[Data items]
-------------------------

-- ==== Sys2Proof/Machine/Arbiter.lean ====
section
/-! DEFINITION. `ARBITER` (42_arbiter.md): the transmit path, the wait loop with each command's `Classify`, and
the commands. A command runs as far as its environment lets it: to its result, or to a port action that has not
returned when the step ends, and then `ASTATE` says where it stands and `goOn` resumes it. -/

namespace Sys2Proof.Machine

/-- R115: the codes of the five commands. -/
def opSend : BitVec 3 := 1
def opReceivePacket : BitVec 3 := 2
def opReceive : BitVec 3 := 3
def opSendAndWaitAck : BitVec 3 := 4
def opPoll : BitVec 3 := 5

/-- R226 `EchoMatch`, on the payload of a packet. -/
def echoMatch (a : Arbiter) (p : Bytes) : Bool :=
  2 ≤ p.length && byteAt p 0 == a.pendClass && byteAt p 1 == a.pendId

/-- R227. -/
def classifyReceivePacket (e : Event) : Option Result := some (eventResult e)

/-- R228. -/
def classifyReceive : Event → Option Result
  | .casicPacket m p ts _ => some (packetResult m p ts)
  | _ => none

/-- R229. -/
def classifyAck (a : Arbiter) : Event → Option Result
  | .casicPacket m p _ _ =>
    if m = .ackAck ∧ echoMatch a p then some okResult
    else if m = .ackNak ∧ echoMatch a p then some nakResult
    else none
  | _ => none

/-- R230: the NAK test is made first. -/
def classifyPoll (a : Arbiter) : Event → Option Result
  | .casicPacket m p ts _ =>
    if m = .ackNak ∧ echoMatch a p then some nakResult
    else if m = ⟨a.pendClass, a.pendId⟩ then some (replyResult ⟨a.pendClass, a.pendId⟩ p ts)
    else none
  | _ => none

/-- R224 `Classify`, chosen by `OP` (R41): `some r` is `Finish(r)`, `none` is `Discard`. No other command
waits. -/
def classify (a : Arbiter) (e : Event) : Option Result :=
  if a.op = opReceivePacket then classifyReceivePacket e
  else if a.op = opReceive then classifyReceive e
  else if a.op = opSendAndWaitAck then classifyAck a e
  else if a.op = opPoll then classifyPoll a e
  else none

/-- R225: the records and the flag of a popped event. -/
def State.logPopped (s : State) (e : Event) : State :=
  match e with
  | .casicPacket m _ _ _ =>
    if s.arb.seenValid then s.logRec (.received e)
    else
      { (s.logRec (.received e)).logRec (.firstValid m) with arb := { s.arb with seenValid := true } }
  | _ => s.logRec (.received e)

/-- R225 `PopAndLog()` without the `Classify` that follows it: the queue less its head, logged. -/
def State.popAndLog (s : State) (e : Event) (d : Demux) : State := { s with demux := d }.logPopped e

/-- W1 of R224, repeated while it discards: `true` when an event finished the command, `false` when the queue
is empty. The number bounds the events taken. -/
def State.drain : Nat → State → Bool × State
  | 0, s => (false, s)
  | n + 1, s =>
    match s.demux.pop with
    | (none, _) => (false, s)
    | (some e, d) =>
      match classify s.arb e with
      | some r => (true, (s.popAndLog e d).finish r)
      | none => State.drain n (s.popAndLog e d)

/-- W1 and W2 of R224: `true` when the command has ended, `false` when its next action is the read of W3. With
a read outstanding the block looks at neither. -/
def State.beforeRead (s : State) : Bool × State :=
  if s.arb.inRead then (false, s)
  else
    match s.drain s.demux.evq.length with
    | (true, s1) => (true, s1)
    | (false, s1) =>
      if s1.readNow.2.arb.deadline ≤ s1.readNow.1.toNat then (true, s1.readNow.2.finish timeoutResult)
      else (false, s1.readNow.2)

/-- W3 of R224 when the `PortRead` returns up to `n` bytes; what is left of the reads' list is given. -/
def State.readReturns (s : State) (ds : List ReadDraw) (n : Nat) : State :=
  { s with env := { s.env with reads := ds }, arb := { s.arb with inRead := false } }.readAndFeed n

/-- R224 `WaitLoop()`, given how its port reads will end: W1, then W2, then W3, again and again. A read that
fails is R237; one that has not returned leaves the block in `A_WAIT`. Where the list has run out the read returns
what the transport holds and the step ends in `A_WAIT` (log entry 3). -/
def State.waitLoop : List ReadDraw → State → State
  | [], s =>
    match s.beforeRead with
    | (true, s1) => s1
    | (false, s1) => s1.readReturns [] s1.params.readMax
  | .got n :: ds, s =>
    match s.beforeRead with
    | (true, s1) => s1
    | (false, s1) => State.waitLoop ds (s1.readReturns ds n)
  | .fail :: ds, s =>
    match s.beforeRead with
    | (true, s1) => s1
    | (false, s1) => { s1 with env := { s1.env with reads := ds } }.transportError
  | .pause :: ds, s =>
    match s.beforeRead with
    | (true, s1) => s1
    | (false, s1) => { s1 with env := { s1.env with reads := ds }, arb := { s1.arb with inRead := true } }

/-- R231, R43: `DEADLINE <- Now() + timeout`, in unbounded naturals. -/
def State.armDeadline (s : State) : State :=
  { s.readNow.2 with
    arb := { s.readNow.2.arb with deadline := s.readNow.1.toNat + s.readNow.2.arb.tmo.toNat } }

/-- R224: a wait starts, its deadline armed first. -/
def State.startWait (s : State) : State :=
  State.waitLoop s.armDeadline.env.reads
    { s.armDeadline with arb := { s.armDeadline.arb with astate := .wait, inRead := false } }

/-- R223: the log of the sent frame, after the flush; `TXBUF` is emptied. -/
def State.logSent (s : State) : State :=
  let r := s.readNow
  let s1 := r.2.logRec (.sent ⟨byteAt s.arb.txbuf 4, byteAt s.arb.txbuf 5⟩ s.arb.txbuf r.1)
  { s1 with arb := { s1.arb with txbuf := [], txSent := 0 } }

/-- What follows the sent frame: `SEND` is over (R222); the waiting commands arm and wait (R229, R230). -/
def State.afterSend (s : State) : State :=
  if s.arb.op = opSendAndWaitAck ∨ s.arb.op = opPoll then s.startWait else s.finish okResult

/-- R223 `SendFrame` from `PortWrite` on, and what follows it: write, flush, log, in that order. -/
def State.transmit (s : State) : State :=
  match s.portWrite with
  | .failed s1 => s1.transportError
  | .blocked s1 => s1
  | .done s1 =>
    match s1.portFlush with
    | .failed s2 => s2.transportError
    | .blocked s2 => s2
    | .done s2 => s2.logSent.afterSend

/-- The command in progress goes on from where its port action stands; nothing happens with none in progress. -/
def State.goOn (s : State) : State :=
  match s.arb.astate with
  | .idle => s
  | .fault => s
  | .tx => s.transmit
  | .wait => State.waitLoop s.env.reads s

/-- R221: taking a command copies its operands (R82). -/
def State.takeOp (s : State) (op : BitVec 3) (d : Descriptor) : State :=
  { s with arb := { s.arb with op := op, tmo := d.timeout } }

/-- R229, R230: the pending identifier. -/
def State.setPending (s : State) (d : Descriptor) : State :=
  { s with arb := { s.arb with pendClass := d.cls, pendId := d.id } }

/-- R223: `ASTATE <- A_TX; TXBUF <- PACK(class, id, payload)`, then the transmit path. -/
def State.sendFrame (s : State) (d : Descriptor) : State :=
  { s with arb := { s.arb with astate := .tx, txbuf := pack d.cls d.id d.payload, txSent := 0 } }.transmit

/-- Whether what is presented stands at the `cmd` port. -/
def PortInput.isCmd : PortInput → Bool
  | .xact .cmd _ => true
  | .xact .internal _ => false
  | .xact .stream1 _ => false
  | .xact .frame _ => false
  | .rst => false

/-- A held command waits at its own port, before the commands presented after it. The next transfer at another port, if
there is one, passes it and all of them, `rst` too (R328 item 6; log entry 8). -/
def requeue (x : PortInput) (ps : List PortInput) : List PortInput :=
  match ps.find? (fun p => !p.isCmd) with
  | some p => p :: x :: ps.eraseP (fun p => !p.isCmd)
  | none => x :: ps

/-- R221, D24: a command presented while one is in progress is not taken: it stays at its port, and the command in
progress goes on. -/
def State.hold (s : State) (i : Instr) : State :=
  { s with ports := requeue (.xact (formatOf i) (encode i)) s.ports }.goOn

/-- R221: command acceptance. `run` is the command taken in `A_IDLE`. -/
def State.accept (s : State) (i : Instr) (run : Answer) : Answer :=
  match s.arb.astate with
  | .idle => run
  | .fault => .next (s.respond refusedResult)
  | .tx => .next (s.hold i)
  | .wait => .next (s.hold i)

/-- R222 `SEND`. -/
def execSend (d : Descriptor) (s : State) : Answer :=
  s.accept (.send d)
    (if lengthFits d.payload then .next ((s.takeOp opSend d).sendFrame d) else .refused .payloadTooLong)

/-- R227 `RECEIVE_PACKET`. -/
def execReceivePacket (d : Descriptor) (s : State) : Answer :=
  s.accept (.receivePacket d) (.next (s.takeOp opReceivePacket d).startWait)

/-- R228 `RECEIVE`. -/
def execReceive (d : Descriptor) (s : State) : Answer :=
  s.accept (.receive d) (.next (s.takeOp opReceive d).startWait)

/-- R229 `SEND_AND_WAIT_ACK`. -/
def execSendAndWaitAck (d : Descriptor) (s : State) : Answer :=
  s.accept (.sendAndWaitAck d)
    (if lengthFits d.payload then .next (((s.takeOp opSendAndWaitAck d).setPending d).sendFrame d)
     else .refused .payloadTooLong)

/-- R230 `POLL`. -/
def execPoll (d : Descriptor) (s : State) : Answer :=
  s.accept (.poll d)
    (if lengthFits d.payload then .next (((s.takeOp opPoll d).setPending d).sendFrame d)
     else .refused .payloadTooLong)

/-- R221, R336: a reserved `op` is refused and changes nothing. -/
def State.refuseOp (s : State) (i : Instr) : Answer := s.accept i (.next (s.respond refusedResult))

/-- R115, R336: `op` = 0. -/
def execReservedOp0 (d : Descriptor) (s : State) : Answer := s.refuseOp (.reservedOp0 d)

/-- R115, R336: `op` = 6. -/
def execReservedOp6 (d : Descriptor) (s : State) : Answer := s.refuseOp (.reservedOp6 d)

/-- R115, R336: `op` = 7. -/
def execReservedOp7 (d : Descriptor) (s : State) : Answer := s.refuseOp (.reservedOp7 d)

end Sys2Proof.Machine
end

-------------------------

All that is needed is the exact run of lines above from the line containing "def classifyReceive : Event → Option Result" through the line containing "def classify (a", both of them included.

ANSWER SECTION
def classifyReceive : Event → Option Result
  | .casicPacket m p ts _ => some (packetResult m p ts)
  | _ => none

/-- R229. -/
def classifyAck (a : Arbiter) : Event → Option Result
  | .casicPacket m p _ _ =>
    if m = .ackAck ∧ echoMatch a p then some okResult
    else if m = .ackNak ∧ echoMatch a p then some nakResult
    else none
  | _ => none

/-- R230: the NAK test is made first. -/
def classifyPoll (a : Arbiter) : Event → Option Result
  | .casicPacket m p ts _ =>
    if m = .ackNak ∧ echoMatch a p then some nakResult
    else if m = ⟨a.pendClass, a.pendId⟩ then some (replyResult ⟨a.pendClass, a.pendId⟩ p ts)
    else none
  | _ => none

/-- R224 `Classify`, chosen by `OP` (R41): `some r` is `Finish(r)`, `none` is `Discard`. No other command
waits. -/
def classify (a : Arbiter) (e : Event) : Option Result :=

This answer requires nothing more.